However, with the 4 defining subgraphs as paths we cannot achieve the minimum of 24, or even very close. Most of this gap is explained by the fact that having the total number of edges in each subgraph more evenly distributed over the degrees of the vertices (which have degree 2 except for in 2 cases) means that every vertex in B joins sufficiently many pairs in \(A_0 \times A_1\) that unless there are 28 vertices, creating a 4-cycle is unavoidable by the pigeonhole principle. We now prove this.

Proposition A.4

Any sizeable graph with all 4 defining subgraphs a path has at least 28 vertices.

Proof

Let the \(n = \left|B_0\right|\) vertices in \(B_0\) be labelled \(1, 2, \dots n\) and let \(d_i\) denote the degree of vertex i in the subgraph \({\varGamma }(A_0, B_0)\) and let \(e_i\) be its degree in \({\varGamma }(A_1, B_0)\).
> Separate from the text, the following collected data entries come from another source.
/-- While the service port operates. A frame whose FCS, destination, type or length is not that of a message counts in
HST_SVC_RX_DROPS and changes nothing else; so does a message that finds 16 waiting, a retry too. With fewer, and some,
waiting it waits last with its source. With none waiting: one that repeats a request already answered has the same
response sent again, counted in HST_SVC_REPLAYS; another of a listed command waits; between a give-up and the
take-over each waits; under STEWARD_LOST it is answered STATE. While the port does not operate nothing changes.
Requests one at a time, and what a give-up does to them, are the model's choices (logs 29, 36, 103). On a channel: RSP
words 0, 1 and 2 hold STATUS with DETAIL and LENGTH, the HANDLE and the TAG of the request, the words after them the
payload; GO is 0 and DONE is 1; apart from the channel's registers only what signalling changes does. On the service
port, for the one request waiting: it leaves the queue, exactly one frame with the response is sent to its source
while the port operates and none while it does not, the response is kept with the session it names if that session is
the source's own, an OPEN's by source and TAG with its time, and no register changes. What becomes of a message the
port can not send, and RSP beyond the response, are the model's choices (logs 29, 32). -/
def Obligations.RequestsTravel : Prop :=
  (∀ (s : State) (bytes : List Byte),
    let on := s.svcOn = true ∧ s.stepTwoDone = true ∧ s.halted = false
    (¬ on → exec (.svcFrameRx bytes) s = .next s) ∧
    (on → s.svcMessage bytes = none → exec (.svcFrameRx bytes) s = .next (s.count C.svcRxDrops)) ∧
    (∀ src ws, on → s.svcMessage bytes = some (src, ws) →
      let waits : State := { s with mbx := { s.mbx with queue := s.mbx.queue ++ [(src, ws)] } }
      (16 ≤ s.mbx.queue.length → exec (.svcFrameRx bytes) s = .next (s.count C.svcRxDrops)) ∧
      (s.stewardLost = false → s.mbx.queue ≠ [] → s.mbx.queue.length < 16 → exec (.svcFrameRx bytes) s = .next waits) ∧
      (s.mbx.queue = [] →
        (s.stewardLost = true → exec (.svcFrameRx bytes) s =
          .next (waits.respond (.svc src (ws.getD 1 0) (ws.getD 2 0)) Stat.state 0 [])) ∧
        (s.stewardLost = false → s.stewardHeld = true → exec (.svcFrameRx bytes) s = .next waits) ∧
        (∀ r, s.stewardHeld = false → s.svcKept src ws = some r →
          exec (.svcFrameRx bytes) s = .next ((s.count C.svcReplays).svcSend src r)) ∧
        (s.stewardHeld = false → s.svcKept src ws = none → cmdListed (reqCommand ws) = true →
          exec (.svcFrameRx bytes) s = .next waits))) ∧
    (∀ src ws, s.svcMessage bytes = some (src, ws) → fcsGood bytes = true ∧ beAt bytes 12 2 = 0x88B5 ∧ beAt bytes 14 2 = 1 ∧
      (beAt bytes 0 6 = s.macBase ∨ beAt bytes 0 6 = 2 ^ 48 - 1) ∧ src = beAt bytes 6 6)) ∧
  ((∀ (s : State) (c st d : Nat) (payload : List Word), StoresCanonical s → c < 8 → payload.length ≤ 61 → st < 256 →
      let t := s.respond (.mbx c) st d payload
      t.get (.HST_MBX_RSP c 0) = BitVec.ofNat 32 (st + d % 256 * 256 + 4 * payload.length * 65536) ∧
      t.get (.HST_MBX_RSP c 1) = s.get (.HST_MBX_REQ c 1) ∧ t.get (.HST_MBX_RSP c 2) = s.get (.HST_MBX_REQ c 2) ∧
      (∀ i w, payload[i]? = some w → t.get (.HST_MBX_RSP c (3 + i)) = w) ∧
      t.fld (.HST_MBX_DOORBELL c) F.HST_MBX_DOORBELL_GO = 0 ∧ t.fld (.HST_MBX_DOORBELL c) F.HST_MBX_DOORBELL_DONE = 1 ∧
      Signals (.HST_MBX_DOORBELL c :: (List.range (3 + payload.length)).map (Reg.HST_MBX_RSP c)) [] s t ∧ t.cnt = s.cnt) ∧
  (∀ (s : State) (src st d : Nat) (h tag : Word) (ws payload : List Word), StoresCanonical s → s.mbx.queue = [(src, ws)] →
      let t := s.respond (.svc src h tag) st d payload
      let msg := response st d h tag payload
      t.mbx.queue = [] ∧ t.out = (if s.svcOn = true then Output.service (svcFrame src s.macBase msg) :: s.out else s.out) ∧
      (∀ x, s.session h.toNat = some x → x.chan = none → x.src = src →
        t.session h.toNat = some { x with kept := some (tag, msg) }) ∧
      (∀ k, k ≠ h.toNat → t.session k = s.session k) ∧
      (reqCommand ws = 1 → (src, tag, s.tim.tick, msg) ∈ t.mbx.kept ∧
        ∀ k ∈ t.mbx.kept, k = (src, tag, s.tim.tick, msg) ∨ k ∈ s.mbx.kept) ∧
      (reqCommand ws ≠ 1 → t.mbx.kept = s.mbx.kept) ∧
      t = { s with mbx := { s.mbx with queue := [], kept := t.mbx.kept }, sessions := t.sessions, out := t.out }))
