theorem settleBlock_rows (hs : StoresCanonical s) (hr : FramesInRange s) (hb : b < 128) : LaneRows b s (s.settleBlock b) := by
  have hev : Evolves s (s.settleBlock b) := Evolves.refl.settleBlock b
  have hw : LaneFlows s (blockWaits s b) := leaveWaits_flows hs hr (blockLanes_lt hb)
  obtain ⟨h1, h2⟩ := blockSettled_steady hw.canon hb
  refine ⟨hev.stores hs, hev.range hr, ?_, ?_⟩
  · rw [settleBlock_eq]
    split
    · exact fun _ _ _ _ _ => rfl
    · exact fun q hq hn hsig hne => (h1.signals.regs q hsig hne).1.trans (hw.get hq hn)
  · rw [settleBlock_eq]
    split
    · rfl
    · exact h2.trans hw.boot

/-- A lane of a port that does not sleep at once stands as it did when its block settles, unless it waits in a locked group. -/
theorem settleBlock_kept (hs : StoresCanonical s) (hr : FramesInRange s) (hb : b < 128) (hm : m < 1024) (hk : s.sleepMode (s.portOfLane m) ≠ 2)
    (h : m ∉ blockLanes b ∨ s.laneState m ≠ 2 ∨ s.grpState (m / 8) ≠ 4) : LaneKept m s (s.settleBlock b) := by
  rw [settleBlock_eq]
  split
  · exact .refl
  · have hw : LaneFlows s (blockWaits s b) := leaveWaits_flows hs hr (blockLanes_lt hb)
    have hkept : LaneKept m s (blockWaits s b) := leaveWaits_kept hs hr (blockLanes_lt hb) hm hk h
    have h1 := (blockSettled_steady hw.canon hb).1
    have i1 : (Reg.LNE_LANE_STATUS m).indexOk = true := decide_eq_true hm
    have i2 : (Reg.LNE_LANE_TXFFE m).indexOk = true := decide_eq_true hm
    exact hkept.trans ⟨h1.get i1 nofun nofun nofun (ne_groupRegs hb i1 nofun nofun), h1.get i2 nofun nofun nofun (ne_groupRegs hb i2 nofun nofun),
      congrArg (sgetD · m freshLane) h1.lanes⟩

theorem settleBlock_counts (hs : StoresCanonical s) (hr : FramesInRange s) (hb : b < 128) {id : Nat} (h1 : ¬ laneCnt id) (h2 : ¬ (0x100 ≤ id ∧ id < 0x200)) :
    (s.settleBlock b).counter id = s.counter id := by
  rw [settleBlock_eq]
  split
  · rfl
  · have hw : LaneFlows s (blockWaits s b) := leaveWaits_flows hs hr (blockLanes_lt hb)
    exact ((blockSettled_steady hw.canon hb).1.signals.cnts id h2 (List.not_mem_nil)).trans (hw.flows.cnts id h1)

/-! ## HOLDOFF (R142) -/

/-- A lane in HOLDOFF whose port does not sleep at once. -/
structure HeldOff (n : Nat) (s t : State) : Prop where
  canon : StoresCanonical t
  state : t.laneState n = 7
  lasting : ∀ f, Lasting f → t.fld (.LNE_LANE_STATUS n) f = s.fld (.LNE_LANE_STATUS n) f
  counts : ∀ id, ¬ laneCnt id → ¬ (0x100 ≤ id ∧ id < 0x200) → t.counter id = s.counter id
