-- ==== Sys2Proof/Machine/Core.lean ====
section
/-! DEFINITION. The machine as the host's interface takes it. -/

def Sys2Proof.core : Host.Core :=
  { State := Sys2Proof.Machine.State
    Fault := Sys2Proof.Machine.Fault
    Refusal := Sys2Proof.Machine.Refusal
    step := Sys2Proof.Machine.step
    reset := Sys2Proof.Machine.State.reset }
end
Since the defining subgraphs are paths, every \(d_i\) and every \(e_i\) is either 1 or 2. The sum of degrees over one side of a bipartite graph is the number of edges, so \(\sum _{i=1}^n d_i = \left|A_0\right| + \left|B_0\right| - 1\) and it follows that the number of \(d_i\) that are equal to 1 is \(\left|B_0\right| + 1 - \left|A_0\right|\) (which is either 0, 1, or 2, noting that in a bipartite path graph the two sides have size differing by at most 1). Similarly, precisely \(\left|B_0\right| + 1 - \left|A_1\right|\) of the \(e_i\) are equal to 1.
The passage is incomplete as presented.